┌──

-- ==== Sys2Proof/Tests/Slice0.lean ====
section
/-! SUPPORT. Tests: the checks of WellFormed, worked values of the manual run through the model, and for each statement of
Certificates/Slice0/Obligations.lean with hypotheses a state and operands that meet them (`witness_…`). -/

namespace Sys2Proof.Tests

open Sys2Proof Sys2Proof.Machine

-- One theorem at a time: many kernel evaluations at once exceed the memory of a check.
set_option Elab.async false

/-! ### States for tests -/

/-- A link right after its HELLO. -/
def upLink : Link := { Link.initial 0 false with state := .up }

/-- A frame record with nothing but its state. -/
def record (state : FrameState) : FrameRecord := { FrameRecord.initial with state := state }

/-- Space 1: eight pages, owned by Link 0, guest right READ; page 7 is absent. -/
def spaceA : SpaceRecord :=
  { size := 8, owner := .link0, guest := .read,
    pages := (((((((Vector.replicate 256 none).set 0 (some ⟨0, false, false, false, false⟩)).set 1
      (some ⟨1, false, true, false, false⟩)).set 2 (some ⟨1, false, false, true, false⟩)).set 3
      (some ⟨2, false, false, false, false⟩)).set 4 (some ⟨3, false, false, false, false⟩)).set 5
      (some ⟨4, false, false, false, true⟩)).set 6 (some ⟨10, true, false, false, false⟩) }

/-- Space 2: 256 pages, owned by Link 1, guest right WRITE, all pages absent. -/
def spaceB : SpaceRecord := { size := 256, owner := .link1, guest := .write, pages := Vector.replicate 256 none }

/-- Space 3: one page, owned by Link 1, no guest right. -/
def spaceC : SpaceRecord := { size := 1, owner := .link1, guest := .none, pages := Vector.replicate 256 none }

/-- A part in use: both links UP, a clear of frame 4095 in progress. Frame 0 is HELD, frame 1 shared, frame 2 moving,
frame 3 poisoned, frame 4 under a copy-pending page, frames 5 to 7 FREE, frame 8 TARGET, frame 9 RETIRED and frame 10 under
a write-protected page. -/
def base : State :=
  { State.reset with
    arbiter := { current := some (.clear 4095), waiting := [], lastServed := .clearer }
    frames := (((((((((((Vector.replicate 4096 FrameRecord.initial).set 0 (record (.held [(0, 0)]))).set 1
      (record (.held [(0, 1), (0, 2)]))).set 2 { record (.held [(0, 3)]) with moving := true }).set 3
      { record (.held [(0, 4)]) with poisoned := true }).set 4 (record (.held [(0, 5)]))).set 5 (record .free)).set 6
      (record .free)).set 7 (record .free)).set 8 (record .target)).set 9 (record .retired)).set 10
      (record (.held [(0, 6)]))
    clearQueue := [4095]
    freeQueue := [5, 6, 7]
    scrub := { Scrubber.initial with retired := [9] }
    spaces := (((Vector.replicate 16 none).set 0 (some spaceA)).set 1 (some spaceB)).set 2 (some spaceC)
    link0 := upLink
    link1 := upLink }

/-- A transfer on space 1, of 600 bytes from address 500. -/
def transfer (direction : Direction) : Transfer :=
  { phase := .data, direction := direction, space := 0, counted := true, start := 500, length := 600, position := 0,
    toggle := false, last := none, timer := .running }

/-- `base` with slot 0 of Link 0 as given. -/
def withSlot (t : Transfer) : State := base.setSlot (.link0, 0) (.active t)

/-- `base` with Link 0 changed. -/
def withLink (change : Link → Link) : State := base.onLink .link0 change

/-- `base` with frame 0 changed. -/
def withFrame0 (r : FrameRecord) : State := base.setFrame 0 r

/-- The copy jobs of a part whose copy queue is full. -/
def eightJobs : List CopyJob :=
  List.replicate 8 { kind := .move none, source := 2, target := 8, waiters := [], phase := .queued }

/-- `base` with copy jobs whose first copy waits for the store. -/
def withJobs (jobs : List CopyJob) : State :=
  { base with jobs := jobs, arbiter := { base.arbiter with waiting := [.copyEngine] } }

/-- The state after a command. -/
def after (c : Instr) (s : State) : State :=
  match exec c s with
  | .next t => t
  | .fault _ => s
  | .refused _ => s

/-- Whether a state is at rest: `State.Stable`, decided. -/
def rest (s : State) : Bool :=
  s.link0.settle = s.link0 && s.link1.settle = s.link1 && (s.arbiter.current.isSome || s.arbiter.waiting = []) &&
    !s.link0.canTake && !s.link1.canTake &&
    (s.clearQueue = [] || s.arbiter.clearing || s.arbiter.waiting.contains .clearer) &&
    (s.jobs = [] || s.arbiter.waiting.contains .copyEngine) &&
    (s.scrub.engine = .idle || s.arbiter.waiting.contains .scrubber) &&
    (s.scrub.engine != .idle || (s.scrub.checkQueue = [] && s.scrub.walkTimer != .due))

└──

→ TASK TO CARRY OUT
Only the lines above starting at the one containing "(record (.held [(0, 1), (0, 2)]))).set" and ending at the one containing "(record .free)).set 6", both included, are to be returned, exactly as they read.

→ PROBLEM SOLUTION
      (record (.held [(0, 1), (0, 2)]))).set 2 { record (.held [(0, 3)]) with moving := true }).set 3
      { record (.held [(0, 4)]) with poisoned := true }).set 4 (record (.held [(0, 5)]))).set 5 (record .free)).set 6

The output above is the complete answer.